Dizem até que existem duas nascentes: uma, histórica, que é a da Serra da Canastra, de onde vim; outra, geográfica, que é a do Samburá. Polêmicas à parte, cheguei, como disse, ao restaurante do Beto, onde jantei com um grupo de pescadores e passei ótimos momentos, conversando e cantando ao som de um violão e, pela primeira vez, consegui falar com a Luciana e com a Mory, que já estavam desesperadas por notícias! Mas não consegui falar com a Mônica...
Daí em diante foram dois dias de remada forte, e cheguei aqui, em Iguatama, onde me encontro agora. Mais uma surpresa: a cidade não chega à margem do rio, ou melhor, não há acesso pelo rio, a não ser subindo pelo barranco íngreme e barrento, uns 12 metros de altura!
A explicação é óbvia: na temporada de chuvas o rio chega a subir mais de 10 metros e cobre tudo, campos e plantações, atingindo a ponte. Tive que deixar a canoa no rio e subir com um mínimo de bagagens: equipamentos eletrônicos, o remo curvo, a sacola de emergência, uma sacola com algumas roupas... o resto ficou no barco, amarrado à beira do rio... disseram-me que ninguém roubaria nada e tive que acreditar...
O dono de um rancho a beira-rio me ajudou e guardou uma parte dos sacolões, além de me indicar um hotel bem próximo, onde me hospedei. Daí começaram as surpresas e alegrias dessa magnífica cidade.
O Bruno Barcelos, de São Roque de Minas, falou com um jornalista amigo seu, sobre minha expedição. Ele, que publica uma revista, "Circuito das Gerais", se interessou pelo assunto e resolveu vir de Belo Horizonte para me entrevistar. Seu nome: Clóvis Fonseca Closé Limongi, grande figura, que já considero meu amigo!
À noite, mais uma surpresa: Marcos, diretor da Faculdade de Ecologia e Estudos do Meio Ambiente, da Fundação Educacional Vale do São Francisco, de Iguatama, veio ao hotel com sua esposa, para me recepcionar, em nome do prefeito em exercício, Leonardo Carvalho Muniz.

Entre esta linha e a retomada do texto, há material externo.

-- ==== Sys2Proof/Laws/Memory.lean ====
section
/-! SUPPORT. The buffers: reads after writes, and the canonical form, which every memory operation keeps
and in which equal reads mean equal data. -/

namespace Sys2Proof.Machine

@[simp] theorem Memory.read_nil (a : Nat) : Memory.read [] a = 0 := rfl

theorem Memory.read_cons (k : Nat) (v : Byte) (m : Memory) (a : Nat) :
    Memory.read ((k, v) :: m) a = if k = a then v else Memory.read m a := rfl

theorem Memory.wfFrom_cons (lo k : Nat) (v : Byte) (m : Memory) :
    Memory.wfFrom lo ((k, v) :: m) = true ↔ lo ≤ k ∧ v ≠ 0 ∧ Memory.wfFrom (k + 1) m = true := by
  simp [Memory.wfFrom, and_assoc]

/-- A canonical buffer from `lo` upward is one from any smaller bound. -/
theorem Memory.wfFrom_mono {lo lo' : Nat} (h : lo' ≤ lo) :
    ∀ {m : Memory}, Memory.wfFrom lo m = true → Memory.wfFrom lo' m = true
  | [], _ => rfl
  | (k, v) :: m, hm => by
    rw [Memory.wfFrom_cons] at hm ⊢
    exact ⟨h.trans hm.1, hm.2⟩

/-- Nothing is listed below the bound of a canonical buffer. -/
theorem Memory.read_below {a : Nat} :
    ∀ {lo : Nat} {m : Memory}, Memory.wfFrom lo m = true → a < lo → Memory.read m a = 0
  | _, [], _, _ => rfl
  | lo, (k, v) :: m, hm, ha => by
    rw [Memory.wfFrom_cons] at hm
    rw [Memory.read_cons, if_neg (by omega)]
    exact Memory.read_below hm.2.2 (by omega)

/-- What a read returns after a write, in a canonical buffer. -/
theorem Memory.read_write_from {a : Nat} {v : Byte} {i : Nat} :
    ∀ {lo : Nat} {m : Memory}, Memory.wfFrom lo m = true →
      Memory.read (Memory.write m a v) i = if i = a then v else Memory.read m i
  | _, [], _ => by
    unfold Memory.write
    by_cases hi : i = a
    · subst hi; split <;> rename_i hv <;> simp [Memory.read_cons, hv]
    · rw [if_neg hi]; split <;> simp [Memory.read_cons, Ne.symm hi]
  | lo, (k, b) :: m, hm => by
    rw [Memory.wfFrom_cons] at hm
    have below : i < k + 1 → Memory.read m i = 0 := Memory.read_below hm.2.2
    unfold Memory.write
    split
    · split <;> rename_i hak hv
      · by_cases hi : i = a
        · subst hi; simp [Memory.read_cons, hv, below (by omega), Nat.ne_of_gt hak]
        · simp [hi]
      · by_cases hi : i = a
        · subst hi; simp [Memory.read_cons]
        · simp [Memory.read_cons, hi, Ne.symm hi]
    · split <;> rename_i hak hka
      · subst hka
        split <;> rename_i hv
        · by_cases hi : i = a
          · subst hi; simp [hv, below (by omega)]
          · simp [Memory.read_cons, hi, Ne.symm hi]
        · by_cases hi : i = a
          · subst hi; simp [Memory.read_cons]
          · simp [Memory.read_cons, hi, Ne.symm hi]
      · rw [Memory.read_cons, Memory.read_cons, Memory.read_write_from hm.2.2]
        by_cases hi : i = a
        · subst hi; simp [Ne.symm hka]
        · simp [hi]

/-- What a read returns after a write. -/
theorem Memory.read_write {m : Memory} (hm : m.wf = true) (a : Nat) (v : Byte) (i : Nat) :
    (m.write a v).read i = if i = a then v else m.read i := Memory.read_write_from hm

theorem Memory.wfFrom_write {a : Nat} {v : Byte} :
    ∀ {lo : Nat} {m : Memory}, Memory.wfFrom lo m = true → lo ≤ a →
      Memory.wfFrom lo (Memory.write m a v) = true
  | lo, [], _, ha => by
    unfold Memory.write
    split <;> rename_i hv
    · rfl
    · exact (Memory.wfFrom_cons ..).2 ⟨ha, hv, rfl⟩
  | lo, (k, b) :: m, hm, ha => by
    rw [Memory.wfFrom_cons] at hm
    have tail : Memory.wfFrom lo m = true := Memory.wfFrom_mono (by omega) hm.2.2
    unfold Memory.write
    split
    · split <;> rename_i hak hv
      · exact (Memory.wfFrom_cons ..).2 hm
      · exact (Memory.wfFrom_cons ..).2 ⟨ha, hv, (Memory.wfFrom_cons ..).2 ⟨hak, hm.2⟩⟩
    · split <;> rename_i hak hka
      · split <;> rename_i hv
        · exact tail
        · exact (Memory.wfFrom_cons ..).2 ⟨ha, hv, hka ▸ hm.2.2⟩
      · exact (Memory.wfFrom_cons ..).2 ⟨hm.1, hm.2.1, Memory.wfFrom_write hm.2.2 (by omega)⟩

/-- A write keeps the canonical form. -/
theorem Memory.wf_write {m : Memory} (hm : m.wf = true) (a : Nat) (v : Byte) :
    (m.write a v).wf = true := Memory.wfFrom_write hm (Nat.zero_le a)

theorem Memory.within_cons (cap k : Nat) (v : Byte) (m : Memory) :
    Memory.within cap ((k, v) :: m) = true ↔ k < cap ∧ Memory.within cap m = true := by
  simp [Memory.within]

/-- A write inside the capacity keeps the buffer inside it. -/
theorem Memory.within_write {cap a : Nat} {v : Byte} (ha : a < cap) :
    ∀ {m : Memory}, m.within cap = true → (m.write a v).within cap = true
  | [], _ => by
    unfold Memory.write
    split
    · rfl
    · exact (Memory.within_cons ..).2 ⟨ha, rfl⟩
  | (k, b) :: m, hm => by
    rw [Memory.within_cons] at hm
    unfold Memory.write
    split
    · split
      · exact (Memory.within_cons ..).2 hm
      · exact (Memory.within_cons ..).2 ⟨ha, (Memory.within_cons ..).2 hm⟩
    · split
      · split
        · exact hm.2
        · exact (Memory.within_cons ..).2 ⟨ha, hm.2⟩
      · exact (Memory.within_cons ..).2 ⟨hm.1, Memory.within_write ha hm.2⟩

/-- Nothing is listed at or above the capacity. -/
theorem Memory.read_above {cap a : Nat} (ha : cap ≤ a) :
    ∀ {m : Memory}, m.within cap = true → m.read a = 0
  | [], _ => rfl
  | (k, b) :: m, hm => by
    rw [Memory.within_cons] at hm
    rw [Memory.read_cons, if_neg (by omega)]
    exact Memory.read_above ha hm.2

/-- Writing a list of octets keeps the canonical form. -/
theorem Memory.wf_writeList :
    ∀ {vs : List Byte} {m : Memory} {a : Nat}, m.wf = true → (m.writeList a vs).wf = true
  | [], _, _, hm => hm
  | v :: vs, _, a, hm => Memory.wf_writeList (vs := vs) (Memory.wf_write hm a v)

/-- Writing a list of octets inside the capacity keeps the buffer inside it. -/
theorem Memory.within_writeList {cap : Nat} :
    ∀ {vs : List Byte} {m : Memory} {a : Nat}, m.within cap = true → a + vs.length ≤ cap →
      (m.writeList a vs).within cap = true
  | [], _, _, hm, _ => hm
  | v :: vs, _, a, hm, h => by
    have hlen : a + (vs.length + 1) ≤ cap := h
    have ha : a < cap := by omega
    exact Memory.within_writeList (vs := vs) (Memory.within_write ha hm) (by omega)

/-- What a read returns after a list of octets is written. -/
theorem Memory.read_writeList :
    ∀ {vs : List Byte} {m : Memory} {a : Nat} (_ : m.wf = true) (i : Nat),
      (m.writeList a vs).read i = if a ≤ i ∧ i < a + vs.length then vs.getD (i - a) 0 else m.read i
  | [], m, a, _, i => by simp [Memory.writeList]
  | v :: vs, m, a, hm, i => by
    rw [Memory.writeList, Memory.read_writeList (Memory.wf_write hm a v), Memory.read_write hm]
    rcases lt_trichotomy i a with h | h | h
    · rw [if_neg (by omega), if_neg (by omega), if_neg (by simp; omega)]
    · subst h; simp
    · obtain ⟨j, rfl⟩ : ∃ j, i = a + 1 + j := ⟨i - (a + 1), by omega⟩
      have e1 : a + 1 + j - (a + 1) = j := by omega
      have e2 : a + 1 + j - a = j + 1 := by omega
      simp only [List.length_cons, e1, e2, List.getD_cons_succ]
      by_cases hj : j < vs.length
      · rw [if_pos (by omega), if_pos (by omega)]
      · rw [if_neg (by omega), if_neg (by omega), if_neg (by omega)]

theorem Memory.ext_from :
    ∀ {lo : Nat} {m n : Memory}, Memory.wfFrom lo m = true → Memory.wfFrom lo n = true →
      (∀ i, Memory.read m i = Memory.read n i) → m = n
  | _, [], [], _, _, _ => rfl
  | _, [], (k, v) :: n, _, hn, h => by
    rw [Memory.wfFrom_cons] at hn
    have := h k
    simp [Memory.read_cons] at this
    exact absurd this.symm hn.2.1
  | _, (k, v) :: m, [], hm, _, h => by
    rw [Memory.wfFrom_cons] at hm
    have := h k
    simp [Memory.read_cons] at this
    exact absurd this hm.2.1
  | lo, (k, v) :: m, (l, w) :: n, hm, hn, h => by
    rw [Memory.wfFrom_cons] at hm hn
    have hkl : k = l := by
      rcases lt_trichotomy k l with hlt | heq | hgt
      · have := h k
        rw [Memory.read_cons, Memory.read_cons, if_pos rfl, if_neg (by omega),
          Memory.read_below hn.2.2 (by omega)] at this
        exact absurd this hm.2.1
      · exact heq
      · have := h l
        rw [Memory.read_cons, Memory.read_cons, if_pos rfl, if_neg (by omega),
          Memory.read_below hm.2.2 (by omega)] at this
        exact absurd this.symm hn.2.1
    subst hkl
    have hvw : v = w := by simpa [Memory.read_cons] using h k
    have tails : m = n := Memory.ext_from hm.2.2 hn.2.2 fun i => by
      by_cases hi : k = i
      · subst hi
        rw [Memory.read_below hm.2.2 (by omega), Memory.read_below hn.2.2 (by omega)]
      · simpa [Memory.read_cons, hi] using h i
    rw [hvw, tails]

/-- Canonical buffers that read alike everywhere are the same data. -/
theorem Memory.ext {m n : Memory} (hm : m.wf = true) (hn : n.wf = true)
    (h : ∀ i, m.read i = n.read i) : m = n := Memory.ext_from hm hn h

end Sys2Proof.Machine
end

Quanta gentileza desse povo hospitaleiro! Hoje passei o dia em visita a duas obras fantásticas da administração local: um centro de excelência em oftalmologia, que atende centenas de pacientes vindos de toda a região, e a Faculdade.
As duas iniciativas são fruto do idealismo político do prefeito Manoel Garcia Bibiano e do esforço, dedicação e abnegação de sua equipe de governo e voluntários que, com muito esforço, conseguiram tornar realidade. Falarei mais dessas pessoas oportunamente.
Amanhã partirei de Iguatama, levando a certeza de que existem pessoas corretas e idealistas, que batalham por seus objetivos e os tornam realidade por competência e zêlo. Ficará aqui meu coração e minha alegria de ter sido recepcionado com tanto carinho! Meu muito obrigado a toda essa gente mineira, generosa e sábia!
Até o próximo encontro, em Três Marias que, se não surgirem contratempos, será daqui a uns 15 a 20 dias!